A car weighing 15,000N rounds a curve of 60m at an angle of 30 degrees. Find the friction force acting on the tires when the car is travelling at 100kph. The coefficient of friction between tires and the road is 0.90

First, convert the speed of the car from kph to m/s:

100 kph * (1000m/1 km) * (1 hr/3600 s) = 27.78 m/s

Next, we will find the critical speed at which the car would slip using the formula:

v_c = sqrt(mu * R * g)

Where v_c is the critical speed, mu is the coefficient of friction, R is the radius of the curve, and g is the acceleration due to gravity (approx. 9.8 m/s^2).

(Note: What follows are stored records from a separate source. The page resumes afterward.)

-- ==== Sys2Proof/Machine/Collective.lean ====
section
/-! DEFINITION. Puts between packages, collectives, CSTAT, and the step of an engine (R242, R419 to R429). -/

namespace Sys2Proof.Machine

/-! ## Windows and puts (R419 to R422) -/

/-- An entry of a context's window table (R420). -/
structure Window where
  base : Nat
  size : Nat
  rsize : Nat
  ocnt : Nat
  tcnt : Nat
  valid : Bool
  putin : Bool
  putout : Bool
deriving DecidableEq, Repr

/-- Entry w of a context's window table. -/
def Ctx.window (c : Ctx) (w : Nat) : Window :=
  let o := 0x20000 + 64 * (w % 256)
  let fl := c.field (o + 0x28) 4
  ⟨c.field o 8, c.field (o + 8) 8, c.field (o + 16) 8, c.field (o + 24) 8, c.field (o + 32) 8, fl.testBit 31, fl.testBit 1, fl.testBit 0⟩

/-- Target node of a put block. -/
def putNode (b : List Word) : Nat := blkField b 4 16 8
/-- Window of a put block. -/
def putWin (b : List Word) : Nat := blkField b 4 0 8
/-- Target offset of a put block. -/
def putOff (b : List Word) : Nat := (blkWord b 2).toNat
/-- Signal of a WSIG block: offset and value. -/
def putSig (kind : EngKind) (b : List Word) : Option (Nat × Word) := if kind == .wsig then some ((blkWord b 5).toNat, blkWord b 6) else none

/-- Mask of shore links toward a node (R415, R419). -/
def routeMask (s : State) (node : Nat) : Word := (kvGet s.pkg.routeTable node).getD 0
/-- Whether a live link leads toward a node. -/
def routeLive (s : State) (node : Nat) : Bool := (routeMask s node).setWidth 28 &&& s.pkg.shoreLive != 0

/-- The WINDOW check at issue (R421). -/
def windowFault (s : State) (ctx : Nat) (kind : EngKind) (b : List Word) : Option Nat :=
  let w := (s.ctx ctx).window (putWin b)
  if !w.valid || !w.putout || decide (w.rsize < putOff b + putLen b) then some (putOff b)
  else match putSig kind b with
    | some (o, _) => if w.rsize < o + 4 then some o else none
    | none => none

/-- The issue of WSEND or WSIG (R421). -/
def putIssue (kind : EngKind) (n : Nat) (o : Reg2LA) (s : State) : Host.Outcome State Fault Refusal :=
  issue { brk := true } [] s fun w f =>
    let b := blockAt w o.a n
    match windowFault s w.ctx kind b with
    | some v => .fault s (plainFault .window (BitVec.ofNat 64 v))
    | none =>
      engIssue s w f o.d (pickEngine s (clusterOfCore (coreOfKey s.cur.key))) kind b (putLen b) [⟨0, blkPair b 0, blkPair b 0 + putLen b - 1⟩] [] fun s => ([], s)

/-- WSEND (R421). -/
def execWsend (o : Reg2LA) (s : State) : Host.Outcome State Fault Refusal := putIssue .wsend 5 o s
/-- WSIG (R421). -/
def execWsig (o : Reg2LA) (s : State) : Host.Outcome State Fault Refusal := putIssue .wsig 7 o s

/-- What is wrong with a put block (R249, R419). -/
def putReason (s : State) (m : EngCmd) : Nat :=
  let b := m.block
  firstReason [
    (blkField b 3 24 8 != 0 || blkField b 4 24 8 != 0 || blkField b 4 8 8 != 0 || routeMask s (putNode b) == 0, 1),
    (putLen b == 0 || (match putSig m.kind b with | some (o, _) => o % 4 != 0 | none => false), 6)]

/-- One step of a put at its origin (R422): up to 64 bytes of the source; with the last the put leaves by a live link of its mask, or waits for one (R419). -/
def putStep (s : State) (cl e : Nat) (m : EngCmd) : State :=
  let b := m.block
  let va := (blkPair b 0 + m.buf.length) % 2 ^ 64
  let n := Nat.min 64 (Nat.min (putLen b - m.buf.length) (256 - va % 256))
  match engRead s cl m 0 va n with
  | (.error r, s) => cmdRefuse s cl e m false r
  | (.ok bs, s) =>
    let buf := m.buf ++ bs
    let last := buf.length = putLen b
    let s := s.updCmd cl e m.seq fun x => { x with st := .running, buf := if last then [] else buf, handed := last }
    if last then
      let k := s.nextMsg
      let wait := !routeLive s (putNode b)
      let p : Put := { ctx := m.ctx, cluster := cl, engine := e, seq := m.seq, node := putNode b, win := putWin b, toff := putOff b, bytes := buf,
                       sig := putSig m.kind b, tried := s.now, waiting := wait, acked := false }
      let s := { s with pkg := { s.pkg with puts := kvSet s.pkg.puts k p }, nextMsg := k + 1 }
      let s := if wait then s.post (2 ^ 24) (.putLinkTimeout k) else s
      s.postOnce 1 (.engineStep cl e)
    else s.postOnce 1 (.engineStep cl e)

/-- Step 5 of R422: the origin counts the put at OCNT, and the ticket is done; a page that is not resident is asked for first. -/
def putDone (s : State) (k : Nat) (p : Put) (m : EngCmd) : State :=
  let w := (s.ctx p.ctx).window p.win
  match cmdPlace s p.cluster m .atomic w.ocnt 4 with
  | (.ok l, s) =>
    let s := addWordAt s p.ctx (dieOfCluster p.cluster) l 1
    let s := { s with pkg := { s.pkg with puts := kvErase s.pkg.puts k } }
    advanceCmd s p.cluster p.engine m m.total
  | (.fail r, s) => failCmd { s with pkg := { s.pkg with puts := kvErase s.pkg.puts k } } p.cluster p.engine m r
  | (.page q, s) => stallCmd { s with pkg := { s.pkg with puts := kvSet s.pkg.puts k { p with acked := true } } } p.cluster p.engine m q true
  | (.later t, s) => { s with pkg := { s.pkg with puts := kvSet s.pkg.puts k { p with acked := true } } }.postOnce t (.engineStep p.cluster p.engine)

/-- PUT_ACKNOWLEDGEMENT (R422): the target has performed the put, or refuses it with a REASON. One whose command has been torn down is counted by the teardown. -/
def execPutAcknowledgement (put reason : Nat) (s : State) : Host.Outcome State Fault Refusal :=
  .next <|
    match kvGet s.pkg.puts put with
    | none => s
    | some p =>
      match s.cmdAt p.cluster p.engine p.seq with
      | none =>
        if reason = 0 ∧ (s.ctx p.ctx).status = 5 then { s with pkg := { s.pkg with puts := kvSet s.pkg.puts put { p with acked := true, waiting := false } } }.postOnce 1 (.contextTeardown p.ctx)
        else { s with pkg := { s.pkg with puts := kvErase s.pkg.puts put } }
      | some m =>
        if reason = 0 then putDone s put p m
        else failCmd { s with pkg := { s.pkg with puts := kvErase s.pkg.puts put } } p.cluster p.engine m reason

/-- PUT_LINK_TIMEOUT (R419): no link of the mask has become live in time. -/
def execPutLinkTimeout (put : Nat) (s : State) : Host.Outcome State Fault Refusal :=
  .next <|
    match kvGet s.pkg.puts put with
    | none => s
    | some p =>
      if p.waiting && decide (p.tried + 2 ^ 24 ≤ s.now) then
        let s := { s with pkg := { s.pkg with puts := kvErase s.pkg.puts put } }
        match s.cmdAt p.cluster p.engine p.seq with
        | some m => failCmd s p.cluster p.engine m 8
        | none => s
      else s

/-- The places of an arrived put: pieces of the target range within lines, the signal word, the target counter; or what prevents it. -/
def arrivalPlaces (s : State) (put : PutIn) (die : Nat) (denied : Option Nat) : List (Nat × Nat × AccKind) → Except EngPlace (List Loc) × State
  | [] => (.ok [], s)
  | (va, n, k) :: rest =>
    match agentPlace s die put.ctx true k va n denied with
    | (.ok l, s) =>
      match arrivalPlaces s put die denied rest with
      | (.ok ls, s) => (.ok (l :: ls), s)
      | r => r
    | (r, s) => (.error r, s)

/-- Write consecutive bytes to consecutive places. -/
def writePieces (s : State) (ctx die : Nat) : List Loc → List (Nat × Nat) → List Byte → State
  | l :: ls, (_, n) :: ps, bs => writePieces (homeWrite s ctx die l (bs.take n)) ctx die ls ps (bs.drop n)
  | _, _, _ => s

/-- Answer an arrived put (R422). -/
def ackPut (s : State) (put : PutIn) (reason : Nat) : State :=
  { s with pkg := { s.pkg with acks := (put, reason) :: s.pkg.acks, heldPuts := s.pkg.heldPuts.filter fun x => x.1 != put } }

/-- PUT_ARRIVAL (R422): every page is checked before anything is written; then the bytes, the signal, and the target counter. -/
def execPutArrival (put : PutIn) (s : State) : Host.Outcome State Fault Refusal :=
  let w := (s.ctx put.ctx).window put.win
  let die := s.pkg.lead
  let data := linePieces (w.base + put.toff) (put.bytes.length + 1) put.bytes.length
  let accs : List (Nat × Nat × AccKind) := data.map (fun x => (x.1, x.2, AccKind.engWrite)) ++
    (match put.sig with | some (o, _) => [(w.base + o, 4, AccKind.atomic)] | none => []) ++ [(w.tcnt, 4, AccKind.atomic)]
  let denied := (s.pkg.heldPuts.find? fun x => x.1 == put && x.2.2).map fun x => x.2.1
  .next <|
    if !w.valid || !w.putin || (s.ctx put.ctx).status == 0 || (s.ctx put.ctx).status == 6 then ackPut s put 3
    else if w.size < put.toff + put.bytes.length || (match put.sig with | some (o, _) => decide (w.size < o + 4) || o % 4 != 0 | none => false) || w.tcnt % 4 != 0 then ackPut s put 6
    else
      match arrivalPlaces s put die denied accs with
      | (.error (.fail r), s) => ackPut s put r
      | (.error (.later t), s) => s.post t (.putArrival put)
      | (.error (.page p), s) =>
        { s with pkg := { s.pkg with heldPuts := (put, p, false) :: s.pkg.heldPuts.filter fun x => x.1 != put } }.post 1
          (.faultServiceRequest die put.ctx p ⟨true, false, true, false⟩ none)
      | (.error (.ok _), s) => s
      | (.ok ls, s) =>
        let s := writePieces s put.ctx die ls data put.bytes
        let rest := ls.drop data.length
        let s := match put.sig, rest with
          | some (_, v), l :: t :: _ => addWordAt (addWordAt s put.ctx die l v) put.ctx die t 1
          | none, t :: _ => addWordAt s put.ctx die t 1
          | _, _ => s
        ackPut s put 0

/-! ## Collectives (R423 to R428) -/

/-- KIND of a COLL block: 0 RS, 1 AG, 2 AR, 3 PERM. -/
def collKind (b : List Word) : Nat := blkField b 5 26 2
/-- OP: 0 SUM, 1 MAX. -/
def collOp (b : List Word) : Nat := blkField b 5 24 2
/-- Format of the elements. -/
def collFmt (b : List Word) : FFmt := if blkField b 5 23 1 = 0 then .fp32 else .bf16
/-- Bytes of an element. -/
def collElem (b : List Word) : Nat := if blkField b 5 23 1 = 0 then 4 else 2
/-- STATS. -/
def collStats (b : List Word) : Bool := blkField b 5 19 1 == 1
/-- Origin die of the cove. -/
def collOrg (b : List Word) : Nat := blkField b 6 8 6
/-- LR and LC. -/
def collLr (b : List Word) : Nat := blkField b 6 3 3
/-- LC. -/
def collLc (b : List Word) : Nat := blkField b 6 0 3
/-- Packages taking part. -/
def collNpk (b : List Word) : Nat := blkField b 7 24 8
/-- Rank of this package. -/
def collPrank (b : List Word) : Nat := blkField b 7 16 8
/-- The window between the packages. -/
def collWin (b : List Word) : Nat := blkField b 7 8 8
/-- Identifier of the collective. -/
def collId (b : List Word) : Nat := blkField b 7 0 8
/-- D: dies of the cove. -/
def collDies (b : List Word) : Nat := 2 ^ (collLr b + collLc b)
/-- P: ranks. -/
def collRanks (b : List Word) : Nat := collNpk b * collDies b
/-- The cove's dies in the order of their ranks (R424). -/
def collCove (b : List Word) : List Nat :=
  (List.range (collDies b)).map fun i => (collOrg b / 8 + i / 2 ^ collLc b) * 8 + collOrg b % 8 + i % 2 ^ collLc b
/-- Rank of a die of the cove. -/
def collRank (b : List Word) (die : Nat) : Nat :=
  collPrank b * collDies b + (die / 8 - collOrg b / 8) * 2 ^ collLc b + (die % 8 - collOrg b % 8)
/-- Elements of a source, and of a destination, by KIND (R425). -/
def collSrcN (b : List Word) : Nat := if collKind b = 0 then collN b * collRanks b else collN b
/-- Elements of a destination. -/
def collDstN (b : List Word) : Nat := if collKind b = 1 then collN b * collRanks b else collN b
/-- Bytes of the staging area of PERM (R426). -/
def collStage (b : List Word) : Nat := 2 * blkField b 5 0 16 * 1024
/-- Bytes that the destination span holds. -/
def collDstBytes (b : List Word) : Nat := if collKind b = 3 then collStage b else collDstN b * collElem b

v_c = sqrt(0.90 * 60m * 9.8 m/s^2)
v_c = sqrt(529.2 m^2/s^2)
v_c = 23.0 m/s

Since the car's speed (27.78 m/s) is greater than the critical speed (23.0 m/s), we need to find the required friction force to keep the car from slipping.

First, let's find the horizontal component of the car's weight which can contribute to the required friction force, W_horizontal:

W_horizontal = 15000N * sin(30 degrees)
W_horizontal = 15000N * 0.5
W_horizontal = 7500N

Now, let's find the required friction force:

Specifically, we will use the formula for centripetal force:

F_centr = m * v^2 / R

Where F_centr is the required centripetal force, m is the car's mass (which can be found by dividing the weight by acceleration due to gravity; m = 15000N/9.8m/s^2 = 1531kg), v is the car's speed, and R is the radius of the curve.

F_centr = 1531kg * (27.78m/s)^2 / 60m
F_centr = 1531kg * 772.1m^2/s^2 / 60m
F_centr = 19949 N

Next, we will find the friction force:

F_friction = F_centr - W_horizontal
F_friction = 19949 N - 7500 N
F_friction = 12449 N

When the car is traveling at 100 kph around the curve of 60 meters, the friction force acting on the tires is approximately 12,449 N.